What about the assertion upthread that painkillers weren’t available legally?

Seriously. A lot of religious people go through “the dark night of the soul”; she did not lose her faith.

So much this.

I couldn’t give two shakes of a rat’s anatomy if she’s canonized by the RCC. What bothers me is her effective canonization in the popular culture. People acting as though she’s beyond reproach, as though she’s some perfect individual, as if she shat cures for cancers and passed kidney stones made of uncut diamonds. And that’s just not her.

Not a fan of Mother Teresa but I’d caution anyone relying on Tariq Ali or Christopher Hitchens when it comes to criticizing her.

Yes they’re “journalists”(or were in Hitchens case) but a more accurate term would be “polemicists”.

Yes, there’s an obvious compromise here. Canonize her, and make her patron saint of the issues that were closest to her heart: unnecessary suffering, unsustainable overpopulation, and sexually transmitted viral epidemics.

These are issue in which, after all, the Catholic Church as a whole is a major stakeholder, so it would be useful to have a designated intercessor to interpret God’s exact wishes.

I find it implausible that a woman who built a whole complex to care for the dying couldn’t find a doctor willing to write scrips. If she didn’t find one, that wasn’t a priority for her. There are controls on the distribution of opiates in India, but they are no more onerous than in the US. (And most drugs are easier to get.)

Stipulating that she didn’t get opiates for people who needed them–did she prevent them from getting opiates that they otherwise would have gotten without her intercession? The money that would have been spent on opiates–what was it spent on instead?

My understanding is that her effect on poor folks in India getting opiates is about the same as yours or mine. I hope you won’t demonize me for not giving opiates to poor sick people.

Of course she was in a better position to do it. But there’s a problem in which folks trying to do good get blamed for not doing enough good, and I want to be careful not to fall into that trap.

It’s not clear to me that she left Calcutta better than how she found it.

Going back to my earlier question: were there people who ate who otherwise would not have? People who got medicine (not all medicines–clearly not opiates or contraceptives–but some medicine) who otherwise would not have? People who slept under a roof who otherwise would not have?

I don’t really care about Calcutta; I care about individuals. It seems to me that many people were better for their contact with her than they otherwise would have been.

I’m surprised to hear you say this. Whenever you and I disagree about a topic I pay attention because in general I trust you thinking.

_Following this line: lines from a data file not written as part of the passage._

/-- The records in the external flash (18 R815-R819, R825). The sealed block of the key record holds State.cmd.keys. -/
structure Nor where
  boot : RecPair BootRec := {}
  health : RecPair (Tbl (Nat × Nat)) := {}
  /-- The key record sector in use, and the mark entries programmed into it. -/
  keySec : Bool := false
  marks : List MarkEnt := []
  /-- The device advertises erase suspend (SFDP); an erase stands suspended for a store; a store, and record writes, that wait for an erase to end; 0x1209 was recorded in this start. -/
  suspends : Bool := true
  suspended : Bool := false
  storeWaits : Bool := false
  waits : List RecWrite := []
  told : Bool := false
deriving DecidableEq, Repr

/-- PKG_DIE_IDENT_n (01 R25). -/
structure Ident where
  rot : Nat := 0
  mirror : Bool := false
  next : Nat := 0
  prev : Nat := 0
  yz : Nat := 0
  host : Bool := false
  role : Nat := 0
  st : Nat := 0
  fault : Nat := 0
deriving DecidableEq, Repr

/-- BOOT_ROWMAP_n bits 5:0 (15 R688). -/
structure RowMap where
  row : Nat := 0
  src : Nat := 0
deriving DecidableEq, Repr

/-- A stage in progress (15 R662). -/
structure StageRun where
  start : Nat := 0
  notes : Nat := 0
deriving DecidableEq, Repr

/-- Bring-up (15, 01). -/
structure Boot where
  phase : Phase := .heldReset
  warm : Bool := false
  fallback : Bool := false
  slotB : Bool := false
  /-- TRIAL firmware failed: 0x0F04 is due at the next attempt (R673). -/
  trialFailed : Bool := false
  record : BootRec := {}
  /-- BOOT_FAILS and BOOT_SEQ in shank retention SRAM, while the boot record cannot be written (R672). -/
  carried : Option (Nat × Nat) := none
  cur : StageRun := {}
  reports : Tbl Report := []
  ident : Tbl Ident := []
  rowmap : Tbl RowMap := []
  /-- Islands that run: 44·die + k for k < 44, 176 + 12·chiplet + k (01, Clock islands). -/
  islands : List Nat := []
  /-- A retention record set exists, kept from the previous passed start (R660). -/
  retention : Bool := false
  portB : Bool := false
  /-- The strap value of the die at each place; none where its samples differ (01 R19). -/
  straps : List (Option Nat) := []
  /-- Stages that a warm start runs in their cold form (R660). -/
  coldForm : List Nat := []
deriving DecidableEq, Repr

/-- The fuses (15 R692). -/
structure Fuses where
  variant : Nat
  watts : Nat
  mhz : Nat
  serial : Nat
  rootPk : Nat
  sealKey : List Byte
  transport : List Byte
  spent : Bool
  factory : Bool
  usedP2 : Bool
  ident : Tbl Nat
  yzRev : Tbl Nat
  rowSpare : Tbl Nat
  /-- The copies of VARIANT on the dies, and the fuse revision that the stage 0 report gives (R663). -/
  varcopy : List Nat
  rev : Nat
deriving DecidableEq, Repr

/-! ### Shanks, management and debug -/

/-- A shank pair (16). -/
inductive Pair where
  | running | halted | reset | dead
deriving DecidableEq, Repr

/-- SHK_STATE.STANDBY (16). -/
inductive Standby where
  | none | resync | inStep | failed
deriving DecidableEq, Repr

/-- The shanks (16). -/
structure Shanks where
  pairs : Tbl Pair := []
  /-- Pairs halted by the awl, and since when (18 R807). -/
  awlHalt : Tbl Nat := []
  activeP2 : Bool := false
  standby : Standby := .none
  standbyP0 : Bool := false
  feedToP0 : Bool := false
  lastCode : Nat := 0
  fails : Nat := 0
  /-- The cause of a takeover whose FAULT mark is in the feed, and one promoted whose first output is still to come. -/
  fault : Option Nat := none
  promoted : Option Nat := none
  headless : Bool := false
  /-- Inputs held in the input gate, in order of arrival (R718). -/
  gate : List GateIn := []
  /-- Since when no standby has been in step (R732 bit 2). -/
  lostSince : Nat := 0
deriving DecidableEq, Repr

/-- A calibration record (16 R729): its refresh count and the bytes of one refresh. -/
structure CalRec where
  seq : Nat := 0
  bytes : List Byte := []
deriving DecidableEq, Repr

/-- MGT_FLASH_STATUS bits 2:0 (18). -/
inductive FlashSt where
  | idle | erasing | erased | writing | verifying | failed
deriving DecidableEq, Repr

/-- A firmware slot in flash (18 R820): its STATE word, its version, and its bytes where not 0xFF. -/
structure FSlot where
  state : Word := 0xFFFFFFFF#32
  bytes : Tbl Byte := []
deriving DecidableEq, Repr

/-- The update engine and the flash (18 R815-R827). -/
structure Flash where
  slotA : FSlot := {}
  slotB : FSlot := {}
  st : FlashSt := .idle
  slot : Bool := false
  sector : Nat := 0
  code : Nat := 0
  /-- The interface of the session in progress, true for MCTP (R822). -/
  session : Option Bool := none
  /-- A sector's erase has ended while the active pair is halted: the next instruction waits (R813). -/
  stalled : Bool := false
  buf : Tbl Byte := []
  readOnly : Bool := false
deriving DecidableEq, Repr

/-- A lock (18 R811): its holder, whether 0x1204 was recorded for the hold, how long the holder has been halted in ended halts of the hold, a former holder to refuse (R812), and the port through which the host took it (R814). -/
structure Lock where
  holder : Option Nat := none
  told : Bool := false
  halted : Nat := 0
  refuse : Option Nat := none
  port : Nat := 0
deriving DecidableEq, Repr

/-- The instructions of the awl TAP (18 R802). -/
inductive Tap where
  | bypass | idcode | sample | extest | awlCmd
deriving DecidableEq, Repr

/-- An MCTP answer waiting to be sent and the arbitrations it lost (18 R788). -/
structure Answer where
  status : Nat
  bytes : List Byte
  losses : Nat := 0
  start : Nat := 0
deriving DecidableEq, Repr

/-- Dark-idle (17 R766-R769). -/
inductive Dark where
  | awake | entered | idle | leaving | tiles
deriving DecidableEq, Repr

In this case I disagree. The service she provided was more or less defined as Hospice care. Hospice: a home providing care for the sick, especially the terminally ill. I think that more or less has the built in definition of needing pain medication, terminally ill situations.

I think her (stated) attitude that suffering brings people closer to God demonstrates a DEFINITE agenda. A self serving agenda.

She is not someone who refused to give a homeless person $3 and prayed for them instead. She actually ran a facility for people in need. I do not see how anyone can defend her, even to give her the “benefit of the doubt”. To me her actions (inactions) are clearly wrong, biased, and self serving.
Of course, I am highly anti religious. But my own agenda does not mitigate (correct word?) her bad actions.

1- yes, they are better inside than sleeping on the street
2- What medicine? Reports says besides aspirin (or maybe an antibiotic) they really got nothing.

In this case, I’m going to have to lean toward what was better for Calcutta. A lasting improvement in conditions there could have easily been spurred by delivering basic (by western standards) medical care and by access to contraception, things Theresa could have arranged for with the donated sums but did not.